Does the Y-axis handwheel and bearing plate extend off the front of your stand? Reason I ask is because when I had the 12z, mine did (not counting the chip tray), and I was seriously considering buying a standard Y-axis PF for a knee mill and making a custom front plate/bearing carrier and shaft extension if needed. But as you know, other events happened that eliminated the need for this project, i.e., bought a new PM935, so I never got past the planning stage.

But I was pretty certain that I could make one work. Now if the Y-axis handwheel doesn't extend beyond the mill's base, then this scenario won't work.

Just a suggestion.


----------



## Dan_S (Mar 21, 2016)

Gunrunner you need to order a set of these for the Z axis hand crank. Bill did you just spit coffee on your monitor? :rofl:

View attachment 253356


----------



## coolidge (Mar 21, 2016)

I purchased a 2nd power feed for my Y before thinking this through, in the end I decided while it was possible it would require more engineering and fab than I wanted to mess with.


----------



## wrmiller (Mar 21, 2016)

Dan, Charles is right in that this would take a bit of thinking/engineering and fab, but I don't think it would be that hard once you get into it. From the pics I would say it's definitely worth looking into.

EDIT: Look at it this way. Once you figure out all the details you could offer your services to others with these machines and maybe get a bit of walking around money for your efforts.


----------



## Dan_S (Mar 21, 2016)

I know it would be work, my main concern would be making sure I don't loose any travel. I might have to email Matt, and see what he has to say as well.

I found a video series of James Kilroy's and he did something similar.


----------



## navav2002 (Apr 23, 2016)

I am planning a Y axis power feed for my 932. Searching eBay for "Y axis power feed" will yeild several results of kits that you shouldn't have to modify very much as they come with the Y axis components. They appear to be different than the X axis kits.


----------



## navav2002 (Apr 23, 2016)

Looking at things a little more closley, I'm thinking which ever kit you start with you will need to do some modification....It may be easier to start with the x-axis kit so you get the mounting plate??

I was planning on ordering one of the aSong kits next week and giving this a shot...


----------



## navav2002 (Jun 4, 2017)

I'm finally getting around to installing  my Y axis power feed!! As with any project like this there are several ways to "get there", I thought I'd share what  I've come up with, hopefully it will give you some ideas on how to proceed.

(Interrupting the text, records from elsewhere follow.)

theorem serveCompletion_frame {A : List Part} {s0 : State} (s : State) (rel : Released) (hs : s0.agree A s)
    (hw : partsIn [.out, .pins, .sb, .polders, .cad, .keys, .link, .stack, .fau, .rings, .obj, .fns, .tracer, .gauge, .power, .free] A = true) :
    s0.agree A (serveCompletion s rel) := by
  unfold serveCompletion
  try dsimp only
  repeat' (first
      | with_reducible assumption | with_reducible apply applyAnswer_frame | with_reducible apply count_frame
      | with_reducible apply dropReleased_frame | with_reducible apply fauSettle_frame
      | (with_reducible exact partsIn_trans (by decide) hw) | (with_reducible refine ite_pair_frame ?_ ?_)
      | (with_reducible refine ite_trip_frame ?_ ?_) | split
      | (refine frame_of_pair (by with_reducible assumption) ?_)
      | (refine frame_of_trip (by with_reducible assumption) ?_) | (dsimp only))

theorem retryAnswers_frame {A : List Part} {s0 : State} (s : State) (hs : s0.agree A s)
    (hw : partsIn [.out, .pins, .sb, .polders, .cad, .keys, .link, .stack, .fau, .rings, .obj, .fns, .tracer, .gauge, .power, .free] A = true) :
    s0.agree A (retryAnswers s) := by
  unfold retryAnswers
  try dsimp only
  repeat' (first
      | with_reducible assumption | (with_reducible intro _) | with_reducible apply serveCompletion_frame
      | (with_reducible exact partsIn_trans (by decide) hw) | (with_reducible apply foldl_frame) | (dsimp only))

theorem giveUp_frame {A : List Part} {s0 : State} (o : OutOp) (s : State) (hs : s0.agree A s)
    (hw : partsIn [.out, .sb, .polders, .link, .fau, .obj, .fns, .tracer, .free] A = true) : s0.agree A
    (giveUp o s) := by
  unfold giveUp
  try dsimp only
  repeat' (first
      | with_reducible assumption | (with_reducible intro _) | with_reducible apply finishOp_frame
      | with_reducible apply outcomeUnknown_frame | with_reducible apply writeFault_frame
      | (with_reducible exact partsIn_trans (by decide) hw) | (with_reducible refine ite_frame ?_ ?_) | split
      | (with_reducible refine agree_fau ?_ ?_))

theorem resendNow_frame {A : List Part} {s0 : State} (o : OutOp) (s : State) (hs : s0.agree A s)
    (hw : partsIn [.out, .pins, .sb, .polders, .cad, .keys, .link, .stack, .fau, .rings, .obj, .fns, .tracer, .gauge, .power, .free] A = true) :
    s0.agree A (resendNow o s) := by
  unfold resendNow
  try dsimp only
  repeat' (first
      | with_reducible assumption | (with_reducible intro _) | with_reducible apply giveUp_frame
      | with_reducible apply sendPacket_frame | (with_reducible exact partsIn_trans (by decide) hw)
      | (with_reducible refine ite_frame ?_ ?_) | (with_reducible refine ite_pair_frame ?_ ?_)
      | (with_reducible refine ite_trip_frame ?_ ?_) | split | (with_reducible refine agree_fau ?_ ?_)
      | (dsimp only))

theorem resendOp_frame {A : List Part} {s0 : State} (o : OutOp) (s : State) (hs : s0.agree A s)
    (hw : partsIn [.out, .pins, .sb, .polders, .cad, .keys, .link, .stack, .fau, .rings, .obj, .fns, .tracer, .gauge, .power, .free] A = true) :
    s0.agree A (resendOp o s) := by
  unfold resendOp
  try dsimp only
  repeat' (first
      | with_reducible assumption | with_reducible apply resendNow_frame
      | (with_reducible exact partsIn_trans (by decide) hw) | (with_reducible refine ite_frame ?_ ?_) | split)

theorem arriveNotice_frame {A : List Part} {s0 : State} (port : BitVec 8) (packet : Bytes) (s : State) (hs :
    s0.agree A s)
    (hw : partsIn [.out, .pins, .sb, .polders, .cad, .keys, .link, .stack, .fau, .rings, .obj, .fns, .tracer, .gauge, .power, .free] A = true) :
    s0.agree A (arriveNotice port packet s) := by
  unfold arriveNotice
  try dsimp only
  repeat' (first
      | with_reducible assumption | with_reducible apply count_frame | with_reducible apply countPort_frame
      | with_reducible apply failTo_frame | with_reducible apply fauSettle_frame
      | (with_reducible exact partsIn_trans (by decide) hw) | (with_reducible refine ite_frame ?_ ?_) | split)

end Sys2Proof.Machine
end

I don't think there is a true "bolt on" kit available that will fit the benchtop mills, every kit I've seen will need some sort of modification as they are really designed for knee mill instillation.  I am not done yet (am waiting on a part) but I will show you what I have thus far:

I made a stand off and a spacer to clear the drip tray on my machine.






The spacer replaces this factory part.





I also extended the shaft.





So it looks something like this:















I bought the wrong power feed...This one is designed to be mounted horizontally (that's why the top is chopped off rather than rounded}. Don't get this one, get the one designed to be mounted vertically... 

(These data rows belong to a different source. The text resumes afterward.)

theorem trayRead_frame {A : List Part} {s0 : State} (e : Extent) (location : Nat) (key : Key512) (off : Nat)
    (len : Nat) (s : State) (hs : s0.agree A s)
    (hw : partsIn [.out, .sb, .polders, .tray, .obj, .fns, .tracer, .gauge, .free] A = true) : s0.agree A
    (trayRead e location key off len s).2 := by
  unfold trayRead
  try dsimp only
  repeat' (first
      | with_reducible assumption | (with_reducible intro _) | with_reducible apply count_frame
      | with_reducible apply countBy_frame | with_reducible apply meter_frame
      | with_reducible apply openParcel_frame | with_reducible apply prefetch_frame
      | (with_reducible exact partsIn_trans (by decide) hw) | (with_reducible apply foldl_frame)
      | (with_reducible apply foldl_pair_frame) | (with_reducible apply foldl_trip_frame)
      | (with_reducible refine ite_frame ?_ ?_) | (with_reducible refine ite_pair_frame ?_ ?_)
      | (with_reducible refine ite_trip_frame ?_ ?_) | split
      | (refine frame_of_pair (by with_reducible assumption) ?_)
      | (refine frame_of_trip (by with_reducible assumption) ?_) | (dsimp only))

theorem commitOne_frame {A : List Part} {s0 : State} (e : Extent) (location : Nat) (key : Key512) (x : ParcelChange)
    (s : State) (hs : s0.agree A s)
    (hw : partsIn [.out, .sb, .polders, .tray, .obj, .fns, .tracer, .gauge, .free] A = true) : s0.agree A
    (commitOne e location key x s).2 := by
  unfold commitOne
  try dsimp only
  repeat' (first
      | with_reducible assumption | with_reducible apply commitParcel_frame | with_reducible apply count_frame
      | with_reducible apply fetchRecord_frame | with_reducible apply meter_frame
      | (with_reducible exact partsIn_trans (by decide) hw) | (with_reducible refine ite_frame ?_ ?_)
      | (with_reducible refine ite_pair_frame ?_ ?_) | (with_reducible refine ite_trip_frame ?_ ?_) | split
      | (refine frame_of_pair (by with_reducible assumption) ?_)
      | (refine frame_of_trip (by with_reducible assumption) ?_) | (dsimp only))

theorem headStripe_frame {A : List Part} {s0 : State} (e : Extent) (location : Nat) (key : Key512)
    (xs : List ParcelChange) (s : State) (hs : s0.agree A s)
    (hw : partsIn [.out, .sb, .polders, .tray, .obj, .fns, .tracer, .free] A = true) : s0.agree A
    (headStripe e location key xs s).2 := by
  unfold headStripe
  try dsimp only
  repeat' (first
      | with_reducible assumption | (with_reducible intro _) | with_reducible apply fetchRecord_frame
      | (with_reducible exact partsIn_trans (by decide) hw) | (with_reducible refine ite_frame ?_ ?_)
      | (with_reducible refine ite_pair_frame ?_ ?_) | (with_reducible refine ite_trip_frame ?_ ?_) | split
      | (refine frame_of_pair (by with_reducible assumption) ?_)
      | (refine frame_of_trip (by with_reducible assumption) ?_) | (dsimp only))

theorem commitRun_frame {A : List Part} {s0 : State} (e : Extent) (location : Nat) (key : Key512) (a0 : Nat)
    (a1 : List ParcelChange) (a2 : Status × List Nat × State) (hs : s0.agree A a2.2.2)
    (hw : partsIn [.out, .sb, .polders, .tray, .obj, .fns, .tracer, .gauge, .free] A = true) : s0.agree A
    (commitRun e location key a0 a1 a2).2.2 := by
  induction a0 generalizing a1 a2 with
  | zero => exact hs
  | succ n ih =>
    cases a1 with
    | nil => exact hs
    | cons x rest =>
      unfold commitRun
      try dsimp only
      repeat' (first
          | with_reducible assumption | with_reducible apply ih | with_reducible apply commitStripe_frame
          | with_reducible apply headStripe_frame | with_reducible apply commitOne_frame
          | (with_reducible exact partsIn_trans (by decide) hw) | split
          | (refine frame_of_pair (by with_reducible assumption) ?_) | (dsimp only))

I will post more when I'm finished...


----------



## wrmiller (Jun 4, 2017)

Nice!  Yea, when I saw the last picture, I was like 'oh no, that's for the x-axis!' but then realized that you had it figured out already. You could always fab a small cover to protect the gear from chips and whatnot.


----------



## burtonbr (Jun 4, 2017)

That's very clean  looking install I bet your going to enjoy it..


----------



## Silverbullet (Jun 5, 2017)

An old timing gear cover from a kohler engine is shapped  just about right.


----------



## tweinke (Jun 5, 2017)

Silverbullet said:


> An old timing gear cover from a kohler engine is shapped  just about right.



That would be repurposing at its best!


----------



## WHKAMP (Jun 11, 2017)

This is my version of a Y axis power feed for the 932.


----------



## WHKAMP (Jun 13, 2017)

Thanks to all for the nice comments. A few more details on my Y axis install. The calibrated dial is from the junk box but was from an old Bridgeport, these are available on Ebay. The hand wheel handle folds up, I could see possible bodily injury with the OEM Y axis crank handle spinning around! These are available from Grizzly and others. 

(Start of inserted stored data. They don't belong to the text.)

theorem applyStreamKey_frame {A : List Part} {s0 : State} (r : StreamRef) (epoch : BitVec 32) (s : State) (hs :
    s0.agree A s)
    (hw : partsIn [.out, .pins, .sb, .polders, .cad, .keys, .link, .stack, .fau, .rings, .obj, .fns, .tracer, .gauge, .power, .free] A = true) :
    s0.agree A (applyStreamKey r epoch s) := by
  unfold applyStreamKey
  try dsimp only
  repeat' (first
      | with_reducible assumption | (with_reducible intro _) | with_reducible apply askAgain_frame
      | with_reducible apply needKey_frame | with_reducible apply pumpTx_frame | with_reducible apply retryRx_frame
      | with_reducible apply setRx_frame | with_reducible apply setTx_frame
      | (with_reducible exact partsIn_trans (by decide) hw) | (with_reducible refine ite_frame ?_ ?_)
      | (with_reducible refine ite_pair_frame ?_ ?_) | (with_reducible refine ite_trip_frame ?_ ?_) | split
      | (refine frame_of_pair (by with_reducible assumption) ?_)
      | (refine frame_of_trip (by with_reducible assumption) ?_) | (dsimp only))

theorem refillBuffer_frame {A : List Part} {s0 : State} (s : State) (hs : s0.agree A s)
    (hw : partsIn [.out, .pins, .sb, .polders, .cad, .keys, .stack, .obj, .fns, .tracer, .power, .free] A = true) :
    s0.agree A (refillBuffer s) := by
  unfold refillBuffer
  try dsimp only
  repeat' (first
      | with_reducible assumption | (with_reducible intro _) | with_reducible apply modKeys_frame
      | with_reducible apply needJob_frame | with_reducible apply reseedIfDue_frame
      | (with_reducible exact partsIn_trans (by decide) hw) | (with_reducible refine ite_frame ?_ ?_) | split)

theorem applyJob_frame {A : List Part} {s0 : State} (j : KcuJob) (s : State) (hs : s0.agree A s)
    (hw : partsIn [.out, .pins, .lc, .sb, .datum, .polders, .cad, .keys, .link, .stack, .tray, .fau, .rings, .coll, .bars, .sca, .obj, .fns, .charts, .tracer, .gauge, .power, .pool, .free] A = true) :
    s0.agree A (applyJob j s) := by
  unfold applyJob
  try dsimp only
  repeat' (first
      | with_reducible assumption | with_reducible apply applyStreamKey_frame
      | with_reducible apply applyUnwrap_frame | with_reducible apply extentDerived_frame
      | with_reducible apply refillBuffer_frame | with_reducible apply sealPiece_frame
      | (with_reducible exact partsIn_trans (by decide) hw) | split)

theorem setKcu_frame {A : List Part} {s0 : State} (second : Bool) (k : Kcu) (s : State) (hs : s0.agree A s)
    (hw : partsIn [.keys] A = true) : s0.agree A (setKcu second k s) := by
  unfold setKcu
  try dsimp only
  repeat' (first
      | with_reducible assumption | (with_reducible intro _) | with_reducible apply modKeys_frame
      | (with_reducible exact partsIn_trans (by decide) hw) | (with_reducible refine ite_frame ?_ ?_) | split)

theorem kcuOut_frame {A : List Part} {s0 : State} (second : Bool) (j : KcuJob) (s : State) (hs : s0.agree A s)
    (hw : partsIn [.out, .sb, .polders, .keys, .obj, .fns, .tracer, .free] A = true) : s0.agree A
    (kcuOut second j s) := by
  unfold kcuOut
  try dsimp only
  repeat' (first
      | with_reducible assumption | (with_reducible intro _) | with_reducible apply modKeys_frame
      | with_reducible apply setKcu_frame | with_reducible apply writeFault_frame
      | (with_reducible exact partsIn_trans (by decide) hw) | (with_reducible refine ite_frame ?_ ?_) | split)

theorem afterKcuOut_frame {A : List Part} {s0 : State} (s : State) (hs : s0.agree A s)
    (hw : partsIn [.out, .owner, .pins, .boot, .flash, .lc, .sb, .datum, .polders, .cad, .keys, .link, .stack, .tray, .fau, .rings, .coll, .bars, .sca, .obj, .fns, .spdm, .weirs, .charts, .tracer, .gauge, .power, .regs, .pool, .free] A = true) :
    s0.agree A (afterKcuOut s) := by
  unfold afterKcuOut
  try dsimp only
  repeat' (first
      | with_reducible assumption | with_reducible apply blockReset_frame | with_reducible apply resume_frame
      | (with_reducible exact partsIn_trans (by decide) hw) | (with_reducible refine ite_frame ?_ ?_) | split)

theorem jobPasses_frame {A : List Part} {s0 : State} (second : Bool) (j : KcuJob) (s : State) (hs : s0.agree A s)
    (hw : partsIn [.out, .pins, .lc, .sb, .datum, .polders, .cad, .keys, .link, .stack, .tray, .fau, .rings, .coll, .bars, .sca, .obj, .fns, .charts, .tracer, .gauge, .power, .pool, .free] A = true) :
    s0.agree A (jobPasses second j s) := by
  unfold jobPasses
  try dsimp only
  repeat' (first
      | with_reducible assumption | with_reducible apply applyJob_frame | with_reducible apply markWork_frame
      | with_reducible apply resume_frame | with_reducible apply setKcu_frame | with_reducible apply traceJob_frame
      | (with_reducible exact partsIn_trans (by decide) hw) | (with_reducible refine ite_frame ?_ ?_) | split)

theorem jobMismatch_frame {A : List Part} {s0 : State} (second : Bool) (j : KcuJob) (s : State) (hs : s0.agree A s)
    (hw : partsIn [.out, .owner, .pins, .boot, .flash, .lc, .sb, .datum, .polders, .cad, .keys, .link, .stack, .tray, .fau, .rings, .coll, .bars, .sca, .obj, .fns, .spdm, .weirs, .charts, .tracer, .gauge, .power, .regs, .pool, .free] A = true) :
    s0.agree A (jobMismatch second j s) := by
  unfold jobMismatch
  try dsimp only
  repeat' (first
      | with_reducible assumption | (with_reducible intro _) | with_reducible apply afterKcuOut_frame
      | with_reducible apply blockReset_frame | with_reducible apply count_frame | with_reducible apply kcuOut_frame
      | with_reducible apply modKeys_frame | with_reducible apply setKcu_frame
      | (with_reducible exact partsIn_trans (by decide) hw) | (with_reducible refine ite_frame ?_ ?_) | split)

Installing the drive is one effort, rigging up the limit switches another. The picture shows how I did it. The micro switches need to be swapped one side to the other which can be done without disturbing the wiring.


----------



## navav2002 (Jul 9, 2017)

My parts came in so I got to make some progress on my Y axis power feed. I still have to install the limit switch but other than that I am up and running. I really love this mod!! It makes  life so much more enjoyable and gives you a better finish to boot!!

Here are a couple more pics:

I cut a keyway slot and pinned my shaft extension:



I also modded the bevel gear to accept my handle:



I made an alumnium cover since I had bought an X axis power feed...It's kinda nice as I was able to gain a little more travel by milling the cover in this fashion...


----------



## Dan_S (Jul 10, 2017)

navav2002 said:


> My parts came in so I got to make some progress on my Y axis power feed. I still have to install the limit switch but other than that I am up and running. I really love this mod!! It makes  life so much more enjoyable and gives you a better finish to boot!!



Excellent work, when I get settled into the new shop i will have to add this to my project list.


----------



## navav2002 (Jul 10, 2017)

Thanks Dan..

Whkamp makes a very valid point above...You need a folding handle for sure!! It's very uncomfortable having that meat cleaver spinning around your groinal region...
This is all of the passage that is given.